OLAF, the EU anti fraud agency, may reopen its case against former Commissioner John Dalli after it learnt that he travelled to the Bahamas last summer as part of a quest to move millions of dollars, the International Herald Tribune reports today.

It said when he was asked about the previously undisclosed trip on July 7-8 to a Caribbean island known for its secretive banks and sun-swept beaches, Mr Dalli said on the telephone that he had gone to meet unidentified friends. He said he had returned at least once in the summer as part of efforts to arrange financing for a philanthropic project.

Barry Connon, a Bahamas resident who rented Mr Dalli’s family a villa on the island, said he recalled being told by Mr Dalli that he planned to transfer ‘large amounts’ of money for an unspecified venture, the newspaper said.

Asked about sums of up to $100 million, Mr Dalli said the money was not for him, that he was acting on behalf of other people who wanted to set up a ‘trust’ and that the project was ‘very personal’ and ‘very confidential'. Its purposes, he added, was to help people in Africa.

There was nothing out of this world about the Bahamas visit, Mr Dalli said.

The Herald said he declined to detail the Africa project, but said that while ‘it has not been set up yet’ the ‘process is still going on’. He specified later that he did not have any accounts in the Bahamas.

On a follow-up trip to the Bahamas later in the summer, Mr Dalli stayed in a four-bedroom villa rented at $8,000 a month.

A copy of the lease seen by The New York Times showed that the villa, Seaview Beach, was rented to Claire Gauci Borda, one of Mr Dalli’s daughters, on July 14, 2012.

The newspaper said that Mr Dalli, according to one commission official who spoke on condition of anonymity because of the sensitivity of the issue, concealed his July trip to the Bahamas by phoning officials to say that he intended to spend the weekend in Malta to see his family.

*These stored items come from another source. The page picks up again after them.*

-- ==== Sys2Proof/Laws/Frames.lean ====
section
/-! SUPPORT. Laws/Frames.lean: for each shared operation, the blocks of the state it never changes (so: the only blocks it
can change are the others). Later proofs cite these and do not unfold the operation. -/

namespace Sys2Proof
namespace Machine

-- One thread checks this file: its many short proofs would otherwise each hold a thread in the joined text.
set_option Elab.async false
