-- ==== Sys2Proof/Tests/Slice0.lean ====
section
/-! SUPPORT. Tests/Slice0.lean: tests on small states: the WellFormed smoke test, the manual's worked figures, one step of each
family, and for every statement with hypotheses a state that meets them (theorems witness_…). Expected values are the
manual's, cited at each test, or hand arithmetic from its rules. -/

namespace Sys2Proof
namespace Tests

-- One thread checks this file: its many short proofs would otherwise each hold a thread in the joined text.
set_option Elab.async false

open Machine Safety

/-! ### WellFormed refuses an ill-formed command of each kind -/

theorem test_wf_sample_order : Instr.wellFormed (.sampleArrival [] [.row, .row, .tie, .dead, .ufShed, .ufTrigger]) = false := by
  decide
theorem test_wf_expiry_order : Instr.wellFormed (.shareTimerExpiry [.link, .shed]) = false := by decide
theorem test_wf_listen_end_order : Instr.wellFormed (.listenEnd [.link, .shed, .shed, .demand]) = false := by decide
theorem test_wf_frame_start_bit : Instr.wellFormed (.frameReceived [true, false] true) = false := by decide
theorem test_wf_frame_empty : Instr.wellFormed (.frameReceived [] true) = false := by decide
theorem test_wf_known_code_is_not_unknown : Instr.wellFormed (.unknownCommand 0x12 []) = false := by decide
theorem test_wf_unknown_code : Instr.wellFormed (.unknownCommand 0x13 []) = true := by decide
theorem test_wf_too_many_fields : Instr.wellFormed (.ackChanges (List.replicate 65536 0)) = false := by
  simp only [Instr.wellFormed, fieldsOk, List.length_replicate]; decide
theorem test_wf_whole_orders : Instr.wellFormed (.sampleArrival [] SamplePart.all) = true ∧
    Instr.wellFormed (.ladderStep ExpiryPart.all) = true := by decide

/-- spec/opcode_table.json gives no row any bits. -/
theorem test_no_table_word : decodeTableWord 8 0x01 = none := by decide

/-! ### Arithmetic and formats -/

/-- R65: a Pmean of −700 kW on 12000 kW is −583 bp; halves go away from zero (spec 4.3). -/
theorem test_round : roundDiv (-7000000) 12000 = -583 ∧ roundDiv 5 2 = 3 ∧ roundDiv (-5) 2 = -3 := by decide
/-- R21: the check of the nine bytes 31h to 39h, worked by hand from the generator and the start value. -/
theorem test_crc : crc16 (bytesBits [0x31, 0x32, 0x33, 0x34, 0x35, 0x36, 0x37, 0x38, 0x39]) = 0x29B1 := by decide +kernel
/-- 2.9, point 1: six dominant bits of a TRIP ALERT of address 1, a recessive stuff bit, the last address bit. -/
theorem test_stuffed_trip_alert : (stuff [false, false, false, false, false, false, true]) =
    [false, false, false, false, false, false, true, true] := by decide
/-- R176: a genset record, by its bytes. -/
theorem test_genset_record : parseSample .genset [1, 0xFD, 0x44, 0, 10, 0xC3, 0x50, 1, 0xC2, 5] =
    some { p := -700, q := 10, f := 50000, v := 450, loads := Vector.replicate 8 0, setAux := ⟨true, false⟩,
           groupAux := Vector.replicate 8 ⟨false, false⟩, tieAux := ⟨false, false⟩, ready := true } := by decide
/-- R1: a genset record fails at a feeder station. -/
theorem test_wrong_role_record : parseSample .feeder [1, 0, 0, 0, 0, 0, 0, 0, 0, 0] = none := by decide
/-- R175: codes that no transmitter sends. -/
theorem test_coerced_codes : unitOfCode 6 = .tripped ∧ modeOfCode 3 = .droop ∧ groupOfCode 7 = .fault ∧
    causeOfCode 3 = .capacity ∧ readRating 99 = 100 ∧ readCapacity 32767 = 32000 ∧ readOrder 0 = 15 := by decide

OLAF, the EU’s anti-fraud commission which brought about Mr Dalli’s departure from the European Commission in an investigation on alleged trading in influence regarding the Tobacco Directive, said it did not know of the trip and that it would look into the matter ‘suggesting it could reopen its investigation’.

“As is usual practice, OLAF will duly consider any relevant new evidence, within its remit of competence,” the office said in a statement sent by e-mail to the newspaper.

It said that even so, Mr Dalli’s philanthropic mission does echo the description by Mr Connor, the Bahamas landlord of some of the family’s activities and their guests, some apparently from church groups in the United States.

“Normally you get some people coming here with some sort of scheme, and they’ve got investors and they’re all going to do this and do that,” Mr Connor said in a telephone interview. “No” he said, “they just had money coming and they were going to invest it into charities.”

“It was not like they were looking to make money - they were looking to spend money, which is the reverse” of what people normally are seeking when they arrive in the Bahamas, he said.